KODOEBA/TATOEBA FLASHCARDS APPLICATION

This is a project made for Kodoeba challenge 2020: https://blog.tatoeba.org/2020/05/kodoeba-1-participants.html

You'll need to have Python 3 installed and mysql, as well as Python Virtual Environment. Note that the database that we will create takes up more than 1.1 GB. The following instructions are best suited to Linux.

  • Download repository.
  • In the directory of the app, create a config.txt file with the following information:
[db]
user = YOUR_MYSQL_USER
password = YOUR_MYSQL_PASSWORD
  • Create mysql database. In shell, run (replacing USER with your mysql user): mysql -u USER -p < db_create.sql
  • Create the directory ~/tatoeba for downloading files, or edit line "downloadsdirectory=..." in the file tatoeba.sh.
  • Populate database with tatoeba sentences. Executing bash file tatoeba.sh (./tatoeba.sh) will do the job in Linux (you'll be required to enter your mysql password).
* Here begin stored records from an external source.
/-- A command is replayed (R212); the retry buffer never holds more than 64 (R210). -/
def replayCmd (u : Nat) (s : State) (c : DramCmd) : State :=
  match c with
  | .activate b row src => reopen s u b row src
  | .read b row _ src | .write b row _ src => logCmd (makeRoom (reopen s u b row src) u 1 0) u c
  | .refresh => refab (makeRoom s u 1 0) u
  | .mitigate b r =>
    logCmd (updSub (makeRoom s u 1 0) u fun k => updBank k b fun d => if r.isSome then { d with row := none } else lowered s d) u c

/-- A write command. -/
def isWrite : DramCmd → Bool
  | .write _ _ _ _ => true
  | _ => false

/-- The commands `cs` are replayed in order: those of a parity recovery take the place of what the retry buffer held. -/
def replayAll (s : State) (u kind : Nat) (cs : List DramCmd) : State :=
  if cs.isEmpty then updSub s u fun k => { k with replaying := 0, leftCmds := 0, leftWrites := 0 }
  else
    let s := if kind = 1 then updSub s u fun k => { k with retry := [] } else s
    updSub (cs.foldl (replayCmd u) s) u fun k =>
      { k with replaying := kind, replayed := cs.length, leftCmds := k.retry.length, leftWrites := k.held.length }

/-- The replay of a recovery (R212, R213): a parity error replays every held write whose command has left the retry buffer and every command in it; a CRC
error alone every held write. -/
def recover (s : State) (u : Nat) (parity : Bool) : State :=
  let k := subch s u
  if parity then
    let s := updSub s u fun k => precharge k
    replayAll s u 1 ((k.held.take (k.held.length - k.retry.countP isWrite)).map writeCmd ++ k.retry)
  else replayAll s u 2 (k.held.map writeCmd)

/-- A recovery (R212, R213): the error status that the components report; DMC.REPLAY follows the replay. -/
def alertRecovery (sub : Nat) (parity crc : Bool) (s : State) : State :=
  if !(subch s sub).alert then s
  else
    let o := R.DMC_SUB_REPLAY (sub / 2) (sub % 2)
    let s := if parity then bump s o 15 0 1 else s
    let s := if crc then bump s o 31 16 1 else s
    let s := updSub s sub fun k => { k with alert := false }
    resumeNoResults (if parity || crc then makeUp (raise (recover s sub parity) (P.dmc (sub / 2)) 11) sub else makeUp s sub)

/-- RETRY_ENTRY_RETIRE (R210): the oldest command, or the oldest held write, passes its maximum alert delay. -/
def execRetryEntryRetire (sub : Nat) (write : Bool) (s : State) : Host.Outcome State Fault Refusal :=
  .next (updSub s sub fun k =>
    let k := if write then { k with held := k.held.drop 1, leftWrites := k.leftWrites - 1 }
      else { k with retry := k.retry.drop 1, leftCmds := k.leftCmds - 1 }
    if k.leftCmds = 0 ∧ k.leftWrites = 0 then { k with replaying := 0 } else k)

/-! Patrol scrub and refill (R187, R217). -/

/-- The internal address of local address `l` of subchannel `u` under the layout in effect (R179 read backwards). -/
def internalOf (s : State) (u l : Nat) : Option Nat :=
  let ms := layoutMasks s
  (List.range 32).findSome? fun r =>
    let m := nth ms r 0
    let b := regionBase ms r u
    let n := 0x40000000 / popc8 m
    if bit m u && decide (b ≤ l) && decide (l < b + n) then
      let j := (bitList m 8).findIdx (· = u)
      some (0x1000000000 + r * 0x40000000 + ((l - b) / 512 * popc8 m + j) * 512 + l % 512)
    else none

/-- The scrub read of the burst at internal address `a`: bulk-class traffic of no requester of Mortar. -/
def patrolReq (s : State) (a l : Nat) : DramReq :=
  { src := 48, req := .hw, cls := 3, cls0 := 3, chan := .bulk, addr := a, loc := l, len := 64, data := none, at_ := s.clock, seq := s.dram.seq }

/-- DRAM_PATROL_SCRUB (R187): the next mapped burst of the subchannel is read; nothing while the traffic that R189 serves first waits. -/
def execDramPatrolScrub (sub : Nat) (s : State) : Host.Outcome State Fault Refusal :=
  let k := subch s sub
  if !k.live || !retryRoom k || !rb s (R.DMC_SCRUB_CTRL (sub / 2)) 0 then .next s
  else
    match internalOf s sub k.patrol with
    | none => .next (updSub s sub fun k => { k with patrol := 0 })
    | some a =>
      match engineCommand s sub (patrolReq s a k.patrol) with
      | none => .next s
      | some t => .next (updIo (updSub (checkBurst t 1 (a / 64)) sub fun k => { k with patrol := k.patrol + 64 }) fun _ => s.mortar.io)

/-- The regions that the layout in effect maps (SYS_CAP_MEM.DATA_GIB, R220). -/
def dataGib (s : State) : Nat := ((layoutMasks s).filter (· ≠ 0)).length

/-- The layout is ready (R217): filling ends on every subchannel that fills. -/
def layoutReady (s : State) : State :=
  if s.dram.filling.isEmpty then s
  else
    let us := (List.range 8).filter fun u => fillsSub s u && decide ((subch s u).st ≠ .fenced)
    let s := { s with dram := { s.dram with filling := [] } }
    let s := us.foldl (fun s u => updSub s u fun k => { k with st := if k.st = .filling then .run else k.st }) s
    let s := (List.range 4).foldl (fun s c => if us.any (· / 2 = c) then raise s (P.dmc c) 14 else s) s
    dramBack (resumeNoResults (wf s R.SYS_CAP_MEM 31 16 (dataGib s)))

end Sys2Proof.Machine
end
Otherwise, you need to follow these steps:
    • Download and uncompress sentences.csv and links.csv from tatoeba downloads page: https://downloads.tatoeba.org

    • Using tatoebakrs database, run these two instructions: LOAD DATA LOCAL INFILE 'sentences.csv' INTO TABLE sentences FIELDS TERMINATED BY '\t' LINES TERMINATED BY '\n' (id, lang, sentence);

      LOAD DATA LOCAL INFILE 'links.csv' INTO TABLE links FIELDS TERMINATED BY '\t' LINES TERMINATED BY '\n' (src_id, tgt_id); The files load process can take a few minutes.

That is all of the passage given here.